Heidelberg and the Grosses Fass
This is about the point in my trip where I start fancying a new piercing or possibly a tattoo. I did pass by the piercing studio several times during my stay in Heidelberg but no, I was mostly just using that one-liner to get you to read this entry. I know, I’m a turd. This doesn’t mean that I won’t have one or both of those adornments by the time I leave Switzerland, but it turned out that Heidelberg was just not where it was going to happen.

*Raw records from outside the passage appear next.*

-- ==== Sys2Proof/Machine/Fetch.lean ====
section
/-! DEFINITION. Selecting what a move does: the next move (R91, R93), the arbiter of an element (R29, R30), the sequencer's fetch (R24, R116, R131, R302), and placing one instruction where the next step fetches it. -/

namespace Sys2Proof.Machine

/-- The time base after some nanoseconds have passed: it never decreases, so it stays at its greatest value once it has reached it (R319). -/
def laterTime (tb : Word) (n : Nat) : Word := BitVec.ofNat 64 (min (2 ^ 64 - 1) (tb.toNat + n))

/-- The next move, and the state with the move counted, its time passed, and what the guard supply pays in that time (R399; assumptions 1, 2 and 8). -/
def nextMove (s : State) : Move × State :=
  let s' := { s with
    moveNo := s.moveNo + 1
    tb := laterTime s.tb (Config.freeElapsed s.moveNo)
    guardPool := s.guardPool - (Config.guardDraw s.moveNo : Int) }
  match s.agenda with
  | m :: rest => (m, { s' with agenda := rest })
  | [] => (Config.freeMove s.moveNo, s')

/-- Is a row a move of its own (R93)? Words are issued by fire and issue moves, and so are illegal and skipped words. -/
def isMove (i : Instr) : Bool :=
  match i with
  | .illegalWord _ => false
  | .skippedWord => false
  | _ => (encode i).isEmpty

/-- What a fetched word comes to: an instruction, or an illegal word with its detail. -/
def readWords (u : UnitKind) (w0 w1 : IWord) : Instr :=
  match wordDetail u w0 w1 with
  | some d => .illegalWord (BitVec.ofNat 6 d)
  | none => match decode w0 w1 with
    | .ok i => i
    | .error r => .illegalWord (BitVec.ofNat 6 r.detail)

/-- The instruction that a slot of a plane holds, in an element of a kind. -/
def planeInstr (p : Plane) (u : UnitKind) (n : Nat) : Instr := readWords u (p.slotPair n).1 (p.slotPair n).2

/-- The instruction a slot holds. -/
def slotInstr (s : State) (e n : Nat) : Instr := planeInstr (s.elem e).active (curKind (.slot e 0 n)) n

/-- Is a slot of a strand ready (R29, R68, R116)? An illegal word is ready whenever its trigger entry holds. -/
def slotReady (s : State) (e k n : Nat) : Bool :=
  let w := (s.elem e).active.slotWord n
  let s := { s with cur := .slot e (BitVec.ofNat 2 k) n }
  if fld w 26 6 = 63 then false
  else match slotInstr s e n with
    | .illegalWord _ => triggerHolds s e k (fld w 26 6) []
    | i =>
      let g := wordSig i
      triggerHolds s e k (fld w 26 6) ((eats s g).filterMap (fun c => (curHead s c).map Token.tid)) && wordReady s g

/-- The lowest-numbered ready slot of a strand (R30). A slot that holds the continuation of the slot before it has T = 63 and is never ready. -/
def readySlot (s : State) (e k : Nat) : Option Nat :=
  (List.range 32).find? (fun n => (s.elem e).active.slotStrand n == k && slotReady s e k n)

/-- May an element's slots fire: not stopped (R307), frozen (R267, R365, R366), past its gcall (R266) or past its entry point to a wave that waits for no freeze wave (R364, R365), past the mark of an armed swap (R265), gated (R402), in a grove at the floor (R400), or between tasks? -/
def mayFire (s : State) (e : Nat) : Bool :=
  let x := s.elem e
  !x.stopped && !x.frozen && !x.gated && !atFloor s (groveOf e) && !x.called && !pastEntry s e && !x.passed && (s.taskOfElem e).isSome

/-- The strand and slot that an element's arbiter selects (R30). -/
def selectSlot (s : State) (e : Nat) : Option (BitVec 2 × Nat) :=
  if mayFire s e then
    [0, 1, 2, 3].findSome? (fun i =>
      let k := ((s.elem e).active.arb.toNat + i) % 4
      if ((s.elem e).active.strand k).halted then none
      else (readySlot s e k).map (fun n => (BitVec.ofNat 2 k, n)))
  else none

/-- Is a request no longer one that tlbinv waits for: performed, or stopped on a cause without the translation it carried (R349)? -/
def tlbSettled (s : State) (r : Nat) : Bool :=
  performed s r || (match s.req? r with
    | some q => (match q.stage with
      | .failed _ => true
      | .stopped _ => true
      | _ => false)
    | none => true)

/-- May a sequencer consider its next word: not halted, stopped or waiting (R133, R134, R229, R307, R313, R349, R350, R365), nor, at task level, at the floor (R400)? -/
def mayIssue (s : State) (g : Nat) : Bool :=
  let x := s.grove g
  !x.halted && !(x.level == 0 && (x.stopped || x.entered || x.atPoint || atFloor s g)) && x.bank.hold == .none && x.tlbWait.all (tlbSettled s) && pauseDone x

/-- Does the guard of a word hold (R24)? -/
def guardHolds (x : Grove) (t : Nat) : Bool :=
  t == 0 || predicatesHold x.bank.p (mget 0 x.bank.guard t)

/-- What the word at a sequencer's PC comes to (R24, R116). -/
def seqInstr (s : State) (g : Nat) : Instr :=
  let x := s.grove g
  let w0 := imemWord s g x.pc
  if fld w0 26 6 = 63 then .illegalWord 6
  else if guardHolds x (fld w0 26 6) then readWords .seq w0 (imemWord s g (x.pc + 1))
  else .skippedWord

/-- A task-level fetch at or above SBASE (R302). -/
def fetchDenied (x : Grove) : Bool := x.level == 0 && decide (x.sbase.toNat ≤ x.pc)

/-- Tag of the task that stands for the load of a placed instruction. -/
def placedTag : Nat := 1

/-- A present data token with a payload of 8, and a channel that takes it and sends on a class that ends at the element itself. -/
def placedToken : Token := { payload := 8 }

/-- The words of an instruction whose bits are numbered as the opcode table numbers them. -/
def placedWords (nbits w : Nat) : IWord × IWord :=
  (BitVec.ofNat 32 (w % 2 ^ nbits), BitVec.ofNat 32 (w % 2 ^ nbits / 2 ^ 32))

/-- A task that holds grove 0 with balance to spare. -/
def placedTask (s : State) : State :=
  { s with
    tasks := mset s.tasks placedTag { groves := [0], central := 2 ^ 40 }
    tags := mset s.tags placedTag .live }

/-- An instruction for an element, in slot 0 of c(0,0) with its continuation in slot 1, every inbound channel holding one token. -/
def placeSlot (s : State) (w0 w1 : IWord) : State :=
  let s := (placedTask s).modGrove 0 (fun x => { x with task := some placedTag })
  let queue := (List.range 32).map (fun c => (c, [placedToken]))
  let s := s.setElem 0 { active := { present := true, pool := [(0, w0), (1, w1)], queue := queue } }
  { s with agenda := [.fire 0] }

/-- An instruction for a sequencer, at the PC of grove 0: at supervisor level where it needs that level. -/
def placeWord (s : State) (w0 w1 : IWord) (supervisor : Bool) : State :=
  let s := (placedTask s).modGrove 0 (fun x => { x with
    task := some placedTag, halted := false, level := if supervisor then 1 else 0
    imem := mset (mset x.imem x.pc w0) ((x.pc + 1) % 16384) w1 })
  { s with agenda := [.issue 0] }

/-- Places an instruction where the next step fetches it: on an element if elements run it, on a sequencer otherwise. -/
def placeInstr (s : State) (nbits w : Nat) : State :=
  let (w0, w1) := placedWords nbits w
  match decodeLoose w0 w1 with
  | .ok i => if (wordSig i).unit = .seq then placeWord s w0 w1 (wordSig i).privileged else placeSlot s w0 w1
  | .error _ => placeSlot s w0 w1

end Sys2Proof.Machine
end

If Heidelberg was a band it’d be sort of a one-hit wonder. The major attraction in the town is the Schloss Heidelberg, a once magnificent castle built in 1214 that’s now about half of what it once was. Mark Twain actually stayed in Heidelberg for three months, during which time he wrote the book A Tramp Abroad, where he mentioned that the castle would be quite stunning if Napoleon hadn’t managed to pass through and do a major number on it. The castle does have a lot to see, so it’s not as if I rode the train for another four hours to see a pile of rubble. It’s a grand fortress, even with parts of it missing. There’s a dramatic view of the old town below from its ramparts, a pharmacologic museum (Dr. Jekyll and Mr. Hyde style), and best of all kleines Fass and grosses Fass, the little barrel and the big barrel. In fact, when I first walked in, I thought the little barrel was the big barrel. Here’s kleines Fass, with a guy in the photo for size comparison:
Teensy, ain’t it? Now check out grosses Fass:
My feeble photography attempts can’t even do this wine barrel justice. It’s so big that you can take a staircase to the top of it where there’s a deck big enough for a BBQ. That’s one helluva keg party.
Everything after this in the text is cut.